SAN FRANCISCOSept. 18, 2024 — To further advance its 5G leadership position that is already years ahead of its closest competitor, T-Mobile (NASDAQ: TMUS) today announced a collaboration with NVIDIA, Ericsson and Nokia to design and drive the future of mobile networks with AI at the center, revolutionizing the capabilities of radio access networks (RAN) to serve customers in unprecedented ways. Leveraging T-Mobile’s 5G leadership, the NVIDIA AI Aerial platform and Ericsson’s and Nokia’s global leadership in telecommunications solutions, the consortium of companies, all founding members of the AI-RAN Alliance, are investing in an industry-first AI-RAN Innovation Center based in Bellevue, Washington, focused on bringing RAN and AI innovation closer together to deliver transformational network experiences for customers through the development of AI-RAN.
AI-RAN will dramatically improve customers’ real-world network experiences and ever-growing demand for increased speeds, reduced latency, and increased reliability needed for the latest gaming, video, social media and augmented reality applications they like to enjoy on their mobile and fixed wireless devices. AI-RAN will do this by leveraging billions of data points to devise algorithms that determine optimal network adjustments for maximum performance and to predict real-time capacity where customers need it.

A
I will not only power RAN performance and automate operations but will supercharge mobile network infrastructure to simultaneously run third-party AI application workloads at the network edge.
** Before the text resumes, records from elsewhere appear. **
theorem rank_interleaved (h : c.nsub .interleaved = 2) (r : Nat) :
    rank c 0 .interleaved (r * c.width) = (r + 1) / 2 * c.width := by
  induction r with
  | zero => simp [rank]
  | succ r ih =>
    rw [Nat.succ_mul, rank_row_interleaved h r (Nat.le_refl _), ih]
    rcases Nat.mod_two_eq_zero_or_one r with he | ho
    · rw [if_pos he, ← Nat.succ_mul, show (r + 1 + 1) / 2 = (r + 1) / 2 + 1 by omega]
    · rw [if_neg (by omega), show (r + 1 + 1) / 2 = (r + 1) / 2 by omega, Nat.add_zero]

/-- Every other pixel of a row is in subpage 0 of the chess pattern, from the first pixel on in the even rows (42_geometry.md R225). -/
theorem rank_row_chess (h : c.nsub .chess = 2) (r : Nat) {k : Nat} (hk : k ≤ c.width) :
    rank c 0 .chess (r * c.width + k) = rank c 0 .chess (r * c.width) + (k + 1 - r % 2) / 2 := by
  induction k with
  | zero => rw [Nat.add_zero]; omega
  | succ k ih =>
    obtain ⟨hrow, hcol⟩ := row_col_of_lt r hk
    rw [← Nat.add_assoc, rank_succ, ih (by omega)]
    simp only [member_eq_true, spOf_chess h, hrow, hcol]
    split
    · omega
    · omega

theorem rank_chess (h : c.nsub .chess = 2) (r : Nat) :
    rank c 0 .chess (r * c.width) = (r * c.width + 1) / 2 := by
  induction r with
  | zero => simp [rank]
  | succ r ih =>
    rw [Nat.succ_mul, rank_row_chess h r (Nat.le_refl _), ih]
    have hpar : r * c.width % 2 = r % 2 * (c.width % 2) % 2 := Nat.mul_mod _ _ _
    rcases Nat.mod_two_eq_zero_or_one r with he | ho
    · rw [he, Nat.zero_mul] at hpar
      omega
    · rw [ho, Nat.one_mul] at hpar
      omega

theorem nmem_eq_rank (sp : Nat) : nmem c sp ap = rank c sp ap c.npix := rfl

/-- The even rows (42_geometry.md R230). -/
theorem nmem_interleaved (hw : c.wf) (h : c.nsub .interleaved = 2) :
    nmem c 0 .interleaved = (c.height + 1) / 2 * c.width := by
  obtain ⟨-, -, hn, -⟩ := hw
  rw [nmem_eq_rank, hn, rank_interleaved h]

/-- The larger half of the pixels (42_geometry.md R230). -/
theorem nmem_chess (hw : c.wf) (h : c.nsub .chess = 2) : nmem c 0 .chess = (c.npix + 1) / 2 := by
  obtain ⟨-, -, hn, -⟩ := hw
  rw [nmem_eq_rank, hn, rank_chess h]

/-- A subpage 0 of half the pixels leaves the other half to subpage 1 (42_geometry.md R229). -/
theorem nmem_of_half {n : Nat} (hn : c.npix = 2 * n) (h : nmem c 0 ap = n) (sp : Fin 2) : nmem c sp.val ap = n := by
  have hsum := nmem_zero_add_nmem_one (c := c) (ap := ap)
  match sp with
  | 0 => exact h
  | 1 => show nmem c 1 ap = n; omega

/-- In a grid of an even number of rows both patterns halve the pixels (42_geometry.md R230). -/
theorem nmem_even_rows {r : Nat} (hw : c.wf) (hr : c.height = 2 * r) (h : ∀ ap, c.nsub ap = 2) (sp : Fin 2)
    (ap : AccessPattern) : nmem c sp.val ap = r * c.width := by
  have hn : c.npix = 2 * (r * c.width) := by
    obtain ⟨-, -, hn, -⟩ := hw
    rw [hn, hr, Nat.mul_assoc]
  refine nmem_of_half hn ?_ sp
  cases ap with
  | interleaved => rw [nmem_interleaved hw (h _), hr, show (2 * r + 1) / 2 = r by omega]
  | chess => rw [nmem_chess hw (h _), hn]; omega

end Sys2Proof.Machine

namespace Sys2Proof.Proofs

open Sys2Proof.Machine

/-- Settles O37: there are two subpages, and a pixel that is not in the one is in the other. -/
theorem subpagesPartitionThePixels : Obligations.SubpagesPartitionThePixels := by
  refine ⟨fun c ap p h => spOf_one h p, fun c p h => spOf_interleaved h p, fun c p h => spOf_chess h p, fun c ap p => ?_,
    fun c ap => nmem_zero_add_nmem_one⟩
  rw [member_one]
  cases member c 0 ap p with
  | true => exact .inl ⟨rfl, rfl⟩
  | false => exact .inr ⟨rfl, rfl⟩

/-- Settles O38: the members of subpage 0 are counted row by row; the fixed records have an even number of rows. -/
theorem memberCounts : Obligations.MemberCounts := by
  refine ⟨fun sp ap => ⟨?_, ?_, ?_, ?_⟩, fun c => nmem_interleaved, fun c => nmem_chess⟩
  · exact nmem_even_rows (c := Cfg.VA) (r := 6) CheckedCfg.VA.ok rfl (fun ap => by cases ap <;> rfl) sp ap
  · exact nmem_even_rows (c := Cfg.VB) (r := 6) CheckedCfg.VB.ok rfl (fun ap => by cases ap <;> rfl) sp ap
  · exact nmem_even_rows (c := Cfg.VC) (r := 12) CheckedCfg.VC.ok rfl (fun ap => by cases ap <;> rfl) sp ap
  · exact nmem_even_rows (c := Cfg.VT) (r := 1) CheckedCfg.VT.ok rfl (fun ap => by cases ap <;> rfl) sp ap

end Sys2Proof.Proofs
end

section
/-! PROOFS. What GEO.MEMBER and GEO.RANGES write into GEOMEM (42_geometry.md R227, R228, R233, R234): O36 and O39. -/

namespace Sys2Proof.Machine

variable {c : Cfg} {sp : Nat} {ap : AccessPattern}

open Sys2Proof.Claims

/-- A list of words written from cell 0 is read back. -/
theorem readCell_writeCells_inside {w j : Nat} (m : List (Nat × BitVec w)) {ws : List (BitVec w)} (hj : j < ws.length) :
    readCell (writeCells m 0 ws) j = ws[j]? := by
  rw [readCell_writeCells, if_pos (by omega), Nat.sub_zero]

/-! ## The bitmap -/

theorem exec_geoMember (sp : BitVec 1) (ap : AccessPattern) (s : State) : exec (.geoMember sp ap) s =
    .next (ended { s with mem := { s.mem with geo := writeCells s.mem.geo 0 (memberWords s.cfg sp.toNat ap) } }
      (BitVec.ofNat 32 (nmem s.cfg sp.toNat ap)) 0) := rfl

theorem length_memberWords : (memberWords c sp ap).length = flagWords c := by simp [memberWords]

theorem getElem?_memberWords {j : Nat} (hj : j < flagWords c) :
    (memberWords c sp ap)[j]? = some (packBits c.npix (member c sp ap) j) := by
  simp [memberWords, hj]

/-- GEO.MEMBER leaves word `j` of the bitmap in cell `j` (42_geometry.md R227). -/
theorem readCell_memberWords (m : List (Nat × Half)) {j : Nat} (hj : j < flagWords c) :
    readCell (writeCells m 0 (memberWords c sp ap)) j = some (packBits c.npix (member c sp ap) j) := by
  rw [readCell_writeCells_inside m (hj.trans_eq length_memberWords.symm), getElem?_memberWords hj]

/-! ## The span words -/

theorem exec_geoRanges (sp : BitVec 1) (ap : AccessPattern) (s : State) : exec (.geoRanges sp ap) s =
    .next (ended { s with mem := { s.mem with geo := writeCells s.mem.geo 0 (spanWords (spans s.cfg sp.toNat ap)) } }
      (BitVec.ofNat 32 (spans s.cfg sp.toNat ap).length) (BitVec.ofNat 32 (nmem s.cfg sp.toNat ap))) := rfl

/-- GEO.RANGES leaves span `k` in cells `2k` and `2k + 1` (42_geometry.md R234). -/
theorem readCell_spanWords (m : List (Nat × Half)) {l : List (Nat × Nat)} {k : Nat} {x : Nat × Nat}
    (hx : l[k]? = some x) :
    readCell (writeCells m 0 (spanWords l)) (2 * k) = some (BitVec.ofNat 16 x.1) ∧
      readCell (writeCells m 0 (spanWords l)) (2 * k + 1) = some (BitVec.ofNat 16 x.2) := by
  obtain ⟨hk, -⟩ := List.getElem?_eq_some_iff.1 hx
  obtain ⟨h1, h2⟩ := getElem?_spanWords l k
  have hlen := length_spanWords l
  rw [readCell_writeCells_inside m (by omega), readCell_writeCells_inside m (by omega), h1, h2, hx]
  exact ⟨rfl, rfl⟩

end Sys2Proof.Machine

namespace Sys2Proof.Proofs

open Sys2Proof.Machine

/-- Settles O36: the words of the bitmap are packed from the membership, and stand in the cells from 0 on. -/
theorem geoMemberWritesTheBitmap : Obligations.GeoMemberWritesTheBitmap := by
  intro s sp ap
  refine ⟨_, exec_geoMember sp ap s, fun j hj => ⟨_, readCell_memberWords _ hj, fun i hi => ?_⟩, fun j hj => ?_⟩
  · exact getLsbD_packBits _ _ j i hi
  · exact readCell_writeCells_beyond _ (length_memberWords.trans_le hj)

/-- Settles O39: the span words stand in the cells from 0 on. -/
theorem geoRangesWritesTheSpans : Obligations.GeoRangesWritesTheSpans := by
  intro s sp ap
  refine ⟨_, exec_geoRanges sp ap s, fun k a l hk => readCell_spanWords _ hk, fun j hj => ?_⟩
  exact readCell_writeCells_beyond _ ((length_spanWords _).trans_le hj)

end Sys2Proof.Proofs
end

section
/-! PROOFS. The spans are the maximal runs of member addresses, and agree with the bitmap (42_geometry.md R232 to R235, R243): O40 and O41. -/

namespace Sys2Proof.Machine

variable {c : Cfg} {sp : Nat} {ap : AccessPattern}

/-! ## The addresses and the lengths -/

/-- The words of the spans are the member addresses in ascending order (42_geometry.md R234). -/
theorem spanAddrs_spans : spanAddrs (spans c sp ap) = (members c sp ap).map (pixAddr c) :=
  spanAddrs_spansFrom none (List.range c.npix)

theorem length_spanAddrs (l : List (Nat × Nat)) : (spanAddrs l).length = (l.map fun x => x.2).sum := by
  simp [spanAddrs, List.length_flatMap]

/-- The lengths add up to the number of members (42_geometry.md R234). -/
theorem sum_spans : ((spans c sp ap).map fun x => x.2).sum = nmem c sp ap := by
  rw [← length_spanAddrs, spanAddrs_spans, List.length_map, nmem]

/-- Consecutive spans do not touch (42_geometry.md R234). -/
theorem spans_separated : (spans c sp ap).Pairwise (fun x y => x.1 + x.2 < y.1) := by
  obtain ⟨⟨hsep, -⟩, -⟩ := spansFrom_separated (c := c) (sp := sp) (ap := ap) 0 c.npix
  rwa [spans, List.range_eq_range']

/-- No span is empty (42_geometry.md R234). -/
theorem one_le_of_mem_spans {x : Nat × Nat} (hx : x ∈ spans c sp ap) : 1 ≤ x.2 := by
  rw [spans, List.range_eq_range'] at hx
  obtain ⟨⟨-, hpos⟩, -⟩ := spansFrom_separated (c := c) (sp := sp) (ap := ap) 0 c.npix
  obtain ⟨hlen, -⟩ := hpos x hx
  exact hlen

/-- Two cells for each span fit GEOMEM (42_geometry.md R234). -/
theorem length_spans : 2 * (spans c sp ap).length ≤ c.npix + 1 := by
  rw [spans, List.range_eq_range']
  exact (length_spansFrom 0 c.npix).1

/-! ## The position of a member -/

/-- A member stands among the members at its rank (42_geometry.md R226). -/
theorem getElem?_members_below {n p : Nat} (hp : p < n) (hm : member c sp ap p = true) :
    ((List.range n).filter (member c sp ap))[rank c sp ap p]? = some p := by
  induction n with
  | zero => cases hp
  | succ n ih =>
    rw [List.range_succ, List.filter_append]
    rcases Nat.lt_succ_iff_lt_or_eq.1 hp with hlt | rfl
    · have h := ih hlt
      obtain ⟨hk, -⟩ := List.getElem?_eq_some_iff.1 h
      rw [List.getElem?_append_left hk, h]
    · have hlen : ((List.range p).filter (member c sp ap)).length = rank c sp ap p := rfl
      rw [List.getElem?_append_right hlen.le, hlen, Nat.sub_self, List.filter_cons_of_pos hm, List.getElem?_cons_zero]

/-- A member's address stands among the words of the spans at its rank (42_geometry.md R235). -/
theorem getElem?_spanAddrs_rank {p : Nat} (hp : p < c.npix) (hm : member c sp ap p = true) :
    (spanAddrs (spans c sp ap))[rank c sp ap p]? = some (pixAddr c p) := by
  rw [spanAddrs_spans, List.getElem?_map, members, getElem?_members_below hp hm, Option.map_some]

/-! ## Where one subpage holds every pixel -/

/-- No member, no span (42_geometry.md R233). -/
theorem spansFrom_no_member {ps : List Nat} (h : ∀ p ∈ ps, member c sp ap p = false) : spansFrom c sp ap none ps = [] := by
  induction ps with
  | nil => rfl
  | cons p ps ih =>
    rw [spansFrom, if_neg (by simp [h p])]
    exact ih fun q hq => h q (List.mem_cons_of_mem p hq)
AI-RAN comes in conjunction with other 5G Advanced features being rapidly developed with T-Mobile’s partners. AI-RAN concepts will be built in an open and containerized manner like Open RAN, with virtualized RAN and Core components managed from a central cloud, but AI-RAN is a game-changing technology because it will enhance the current Open RAN architecture with the addition of the accelerated computing that GPUs can bring to the intense network processing workloads of the future. In other words, this partnership aims to show that AI-RAN will make the promises of Open RAN more viable, while also going beyond.
“Just like T-Mobile led in 5G, we intend to lead in the next wave of network technology, for the benefit of our customers,” said Mike Sievert, CEO of T-Mobile. “AI-RAN at T-Mobile will be all about unlocking the massive capacity and performance that customers increasingly demand from mobile networks. AI-RAN has tremendous potential to completely transform the future of mobile networks, but it will be difficult to get right. That’s why T-Mobile is jumping in now to help lead the way with our partners. This collaboration between T-Mobile, NVIDIA, Nokia and Ericsson will truly define what’s next in mobile networks in the 5G Advanced era and beyond, and drive real progress where it’s needed. This group of visionaries will work together at our new Bellevue AI-RAN Innovation Center, and the partnership will not only propel the mobile network industry forward, but also has the potential to eventually advance many others as well.”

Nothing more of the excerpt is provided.